## Requirement
The material below holds a span beginning at the line with "(State.hostLedger s h g n kind):= by" and ending at the line with "theorem State.hostFetch_touches (s". Quote that span exactly, both ends included, and only that span.

## Data

-- ==== Sys2Proof/Laws/Host.lean ====
section
/-!
SUPPORT. What the operations of Machine/Host.lean may touch.
-/

namespace Sys2Proof.Machine

theorem State.hostRefuse_touches (s : State) (h : Nat) (status : Nat) (cause : Nat) :
    Touches (Touch.out ||| Touch.regs ||| Touch.log ||| Touch.logBase ||| Touch.bells ||| Touch.node |||
    Touch.reports) s (State.hostRefuse s h status cause) := by
  unfold State.hostRefuse
  repeat'
    first
      | with_reducible exact Touches.refl _ _
      | decide
      | with_reducible apply Touches.after (State.emit_touches ..)
      | with_reducible apply Touches.after (State.raiseStatus_touches ..)

theorem State.hostLedger_touches (s : State) (h : Nat) (g : Nat) (n : Nat) (kind : Nat) : Touches
    (Touch.regs ||| Touch.mem ||| Touch.stackMem ||| Touch.bridgeMem ||| Touch.led) s
    (State.hostLedger s h g n kind):= by
  unfold State.hostLedger
  repeat'
    first
      | with_reducible exact Touches.refl _ _
      | decide
      | split
      | with_reducible apply Touches.after (State.ledgerTouch_touches ..)

theorem State.hostFetch_touches (s : State) (h : Nat) (g : Nat) (id : Nat) (o : Nat) (u : Nat)
    (flaws : Flaws) : Touches (Touch.out ||| Touch.regs ||| Touch.mem ||| Touch.wear ||| Touch.log
    ||| Touch.logBase ||| Touch.cores ||| Touch.bells ||| Touch.node ||| Touch.tithes ||| Touch.gws
    ||| Touch.tracePos ||| Touch.stackMem ||| Touch.bridgeMem ||| Touch.invPend ||| Touch.nextId |||
    Touch.jobs ||| Touch.xfers ||| Touch.runs ||| Touch.seqs ||| Touch.rings ||| Touch.egress |||
    Touch.sas ||| Touch.led ||| Touch.retireQ ||| Touch.mapLag ||| Touch.reports ||| Touch.heldOut
    ||| Touch.hostLines ||| Touch.hostResv) s (State.hostFetch s h g id o u flaws):= by
  unfold State.hostFetch
  repeat'
    first
      | with_reducible exact Touches.refl _ _
      | decide
      | (extract_lets +onlyGivenNames nx; subst nx)
      | split
      | with_reducible apply Touches.after (State.titheSend_touches ..)
      | with_reducible refine Touches.of_fst ‹State.cacheLook _ _ _ _ _ _ _ = _› (Touches.after (State.cacheLook_touches ..) ?_ ?_)
      | with_reducible apply Touches.after (State.xferPart_touches ..)

theorem State.hostParity_touches (s : State) (h : Nat) :
    Touches (Touch.out ||| Touch.regs ||| Touch.wear ||| Touch.log ||| Touch.logBase ||| Touch.bells |||
    Touch.node ||| Touch.mapLag ||| Touch.reports) s (State.hostParity s h) := by
  unfold State.hostParity
  repeat'
    first
      | with_reducible exact Touches.refl _ _
      | decide
      | with_reducible apply Touches.after (State.emit_touches ..)
      | with_reducible apply Touches.after (State.raise_touches ..)
      | with_reducible apply Touches.after (State.wearUp_touches ..)

theorem State.hostWrite_touches (s : State) (h : Nat) (g : Nat) (mask : Nat) (bs : List Byte) (id :
    Nat) (o : Nat) : Touches (Touch.out ||| Touch.regs ||| Touch.mem ||| Touch.wear ||| Touch.log
    ||| Touch.logBase ||| Touch.cores ||| Touch.bells ||| Touch.node ||| Touch.tithes ||| Touch.gws
    ||| Touch.tracePos ||| Touch.stackMem ||| Touch.bridgeMem ||| Touch.invPend ||| Touch.nextId |||
    Touch.jobs ||| Touch.xfers ||| Touch.runs ||| Touch.seqs ||| Touch.rings ||| Touch.egress |||
    Touch.sas ||| Touch.led ||| Touch.retireQ ||| Touch.mapLag ||| Touch.reports ||| Touch.heldOut
    ||| Touch.hostLines ||| Touch.hostResv) s
    (State.hostWrite s h g mask bs id o):= by
  unfold State.hostWrite
  repeat'
    first
      | with_reducible exact Touches.refl _ _
      | with_reducible assumption
      | decide
      | (extract_lets +onlyGivenNames nx; with_reducible refine Touches.cut (t := nx) ?_ ?_; subst nx; rotate_left; clear_value nx; revert nx; intro _ _; rotate_right)
      | (extract_lets +onlyGivenNames nx; subst nx)
      | split
      | with_reducible apply Touches.after (State.cacheWrite_touches ..)
      | with_reducible apply Touches.after (State.titheSend_touches ..)

theorem State.hostClean_touches (s : State) (h : Nat) (parity : HostParity) :
    Touches (Touch.regs ||| Touch.wear ||| Touch.mapLag) s (State.hostClean s h parity) := by
  unfold State.hostClean
  repeat'
    first
      | with_reducible exact Touches.refl _ _
      | with_reducible assumption
      | decide
      | split
      | with_reducible apply Touches.after (State.wearUp_touches ..)

theorem State.drawHost_touches (s : State) (lost : Nat) :
    Touches (Touch.out ||| Touch.regs ||| Touch.log ||| Touch.logBase ||| Touch.bells ||| Touch.node |||
    Touch.hostTake ||| Touch.rolePend ||| Touch.reports) s (State.drawHost s lost) := by
  unfold State.drawHost
  repeat'
    first
      | with_reducible exact Touches.refl _ _
      | with_reducible assumption
      | decide
      | (extract_lets +onlyGivenNames nx; with_reducible refine Touches.cut (t := nx) ?_ ?_; subst nx; rotate_left; clear_value nx; revert nx; intro _ _; rotate_right)
      | (extract_lets +onlyGivenNames nx; subst nx)
      | split
      | with_reducible apply Touches.after (State.raise_touches ..)
      | with_reducible apply Touches.after (State.granaryEmpty_touches ..)
      | with_reducible apply Touches.after (State.putRole_touches ..)
      | with_reducible apply Touches.set_hostTake

theorem execHostCoreLost_touches (h : Host64) (s : State) :
    Answers (Touch.out ||| Touch.regs ||| Touch.wear ||| Touch.log ||| Touch.logBase ||| Touch.bells |||
    Touch.node ||| Touch.hostTake ||| Touch.mapLag ||| Touch.rolePend ||| Touch.reports) s (execHostCoreLost h s) := by
  unfold execHostCoreLost
  repeat'
    first
      | with_reducible apply Answers.next
      | with_reducible exact Touches.refl _ _
      | with_reducible assumption
      | decide
      | (extract_lets +onlyGivenNames nx; with_reducible refine Answers.cut (t := nx) ?_ ?_; subst nx; rotate_left; clear_value nx; revert nx; intro _ _; rotate_right)
      | (extract_lets +onlyGivenNames nx; subst nx)
      | split
      | with_reducible apply Touches.after (State.setF_touches ..)
      | with_reducible apply Touches.after (State.putRole_touches ..)
      | with_reducible apply Touches.after (State.raise_touches ..)
      | with_reducible apply Touches.after (State.wearUp_touches ..)
      | with_reducible apply Touches.after (State.drawHost_touches ..)

theorem State.hostRefetch_touches (s : State) (h : Nat) (g : Nat) (n : Nat) (parity : HostParity) :
    Touches (Touch.hostLines) s (State.hostRefetch s h g n parity) := by
  unfold State.hostRefetch
  repeat'
    first
      | with_reducible exact Touches.refl _ _
      | with_reducible assumption
      | decide
      | split
      | with_reducible apply Touches.after (State.refetchLines_touches ..)

theorem State.hostLineAccess_touches (s : State) (h : Nat) (g : Nat) (n : Nat) (todo : HostDo) (flaws : Flaws) :
    Touches (Touch.out ||| Touch.regs ||| Touch.mem ||| Touch.wear ||| Touch.log ||| Touch.logBase |||
      Touch.cores ||| Touch.bells ||| Touch.node ||| Touch.tithes ||| Touch.gws ||| Touch.tracePos |||
      Touch.stackMem ||| Touch.bridgeMem ||| Touch.invPend ||| Touch.nextId ||| Touch.jobs |||
      Touch.xfers ||| Touch.runs ||| Touch.seqs ||| Touch.rings ||| Touch.egress ||| Touch.sas |||
      Touch.led ||| Touch.retireQ ||| Touch.mapLag ||| Touch.reports ||| Touch.heldOut |||
      Touch.hostLines ||| Touch.hostResv) s (State.hostLineAccess s h g n todo flaws) := by
  unfold State.hostLineAccess
  repeat'
    first
      | with_reducible exact Touches.refl _ _
      | with_reducible assumption
      | decide
      | (extract_lets +onlyGivenNames x; with_reducible refine Touches.cut (t := x) ?_ ?_; subst x; rotate_left; clear_value x; revert x; intro _ _; rotate_right)
      | (extract_lets +onlyGivenNames x; clear_value x; revert x; intro _)
      | split
      | with_reducible refine Touches.of_fst ‹State.beginXfer _ _ _ = _› (Touches.after (State.beginXfer_touches ..) ?_ ?_)
      | with_reducible apply Touches.after (State.beginXfer_touches ..)
      | with_reducible apply Touches.after (State.emit_touches ..)
      | with_reducible apply Touches.after (State.hostDo_touches ..)
      | with_reducible apply Touches.after (State.hostFetch_touches ..)
      | with_reducible apply Touches.after (State.hostRefuse_touches ..)
      | with_reducible apply Touches.after (State.linesCome_touches ..)
      | with_reducible refine Touches.of_fst ‹State.readCheck _ _ _ _ _ _ _ = _› (Touches.after (State.readCheck_touches ..) ?_ ?_)
      | with_reducible apply Touches.after (State.readCheck_touches ..)
      | with_reducible refine Touches.foldl ?_ fun _ _ => ?_

theorem State.hostAmoLine_touches (s : State) (h : Nat) (g : Nat) (amo : HostAmo) (flaws : Flaws) :
    Touches (Touch.out ||| Touch.regs ||| Touch.mem ||| Touch.wear ||| Touch.log ||| Touch.logBase |||
      Touch.cores ||| Touch.bells ||| Touch.node ||| Touch.tithes ||| Touch.gws ||| Touch.tracePos |||
      Touch.stackMem ||| Touch.bridgeMem ||| Touch.invPend ||| Touch.nextId ||| Touch.jobs |||
      Touch.xfers ||| Touch.runs ||| Touch.seqs ||| Touch.rings ||| Touch.egress ||| Touch.sas |||
      Touch.led ||| Touch.retireQ ||| Touch.mapLag ||| Touch.reports ||| Touch.heldOut |||
      Touch.hostLines ||| Touch.hostResv) s (State.hostAmoLine s h g amo flaws) := by
  unfold State.hostAmoLine
  repeat'
    first
      | with_reducible exact Touches.refl _ _
      | with_reducible assumption
      | decide
      | (extract_lets +onlyGivenNames x; with_reducible refine Touches.cut (t := x) ?_ ?_; subst x; rotate_left; clear_value x; revert x; intro _ _; rotate_right)
      | (extract_lets +onlyGivenNames x; clear_value x; revert x; intro _)
      | split
      | with_reducible apply Touches.after (State.emit_touches ..)
      | with_reducible apply Touches.after (State.hostLedger_touches ..)
      | with_reducible apply Touches.after (State.hostLineAccess_touches ..)

theorem execHostAmo_touches (h : Host64) (pa : BitVec 56) (amo : HostAmo) (how : HostStoreHow)
    (flaws : Flaws) (s : State) :
    Answers (Touch.out ||| Touch.regs ||| Touch.mem ||| Touch.wear ||| Touch.log ||| Touch.logBase |||
      Touch.cores ||| Touch.bells ||| Touch.node ||| Touch.tithes ||| Touch.gws ||| Touch.tracePos |||
      Touch.stackMem ||| Touch.bridgeMem ||| Touch.invPend ||| Touch.nextId ||| Touch.jobs |||
      Touch.xfers ||| Touch.runs ||| Touch.seqs ||| Touch.rings ||| Touch.egress ||| Touch.sas |||
      Touch.led ||| Touch.retireQ ||| Touch.mapLag ||| Touch.reports ||| Touch.heldOut |||
      Touch.hostLines ||| Touch.hostResv) s (execHostAmo h pa amo how flaws s) := by
  unfold execHostAmo
  repeat'
    first
      | with_reducible apply Answers.next
      | with_reducible exact Touches.refl _ _
      | with_reducible assumption
      | decide
      | (extract_lets +onlyGivenNames x; with_reducible refine Answers.cut (t := x) ?_ ?_; subst x; rotate_left; clear_value x; revert x; intro _ _; rotate_right)
      | (extract_lets +onlyGivenNames x; clear_value x; revert x; intro _)
      | split
      | with_reducible refine Touches.of_fst ‹State.beginXfer _ _ _ = _› (Touches.after (State.beginXfer_touches ..) ?_ ?_)
      | with_reducible apply Touches.after (State.beginXfer_touches ..)
      | with_reducible apply Touches.after (State.emit_touches ..)
      | with_reducible apply Touches.after (State.hostAmoLine_touches ..)
      | with_reducible apply Touches.after (State.hostClean_touches ..)
      | with_reducible apply Touches.after (State.hostLedger_touches ..)
      | with_reducible apply Touches.after (State.hostParity_touches ..)
      | with_reducible apply Touches.after (State.hostRefetch_touches ..)
      | with_reducible apply Touches.after (State.hostRefuse_touches ..)
      | with_reducible refine Touches.of_fst ‹State.portWrite _ _ _ _ _ _ _ = _› (Touches.after (State.portWrite_touches ..) ?_ ?_)
      | with_reducible apply Touches.after (State.portWrite_touches ..)
      | with_reducible refine Touches.of_fst ‹State.readCheck _ _ _ _ _ _ _ = _› (Touches.after (State.readCheck_touches ..) ?_ ?_)
      | with_reducible apply Touches.after (State.readCheck_touches ..)
      | with_reducible apply Touches.after (State.titheSend_touches ..)

end Sys2Proof.Machine
end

## Answer section
    (State.hostLedger s h g n kind):= by
  unfold State.hostLedger
  repeat'
    first
      | with_reducible exact Touches.refl _ _
      | decide
      | split
      | with_reducible apply Touches.after (State.ledgerTouch_touches ..)

theorem State.hostFetch_touches (s : State) (h : Nat) (g : Nat) (id : Nat) (o : Nat) (u : Nat)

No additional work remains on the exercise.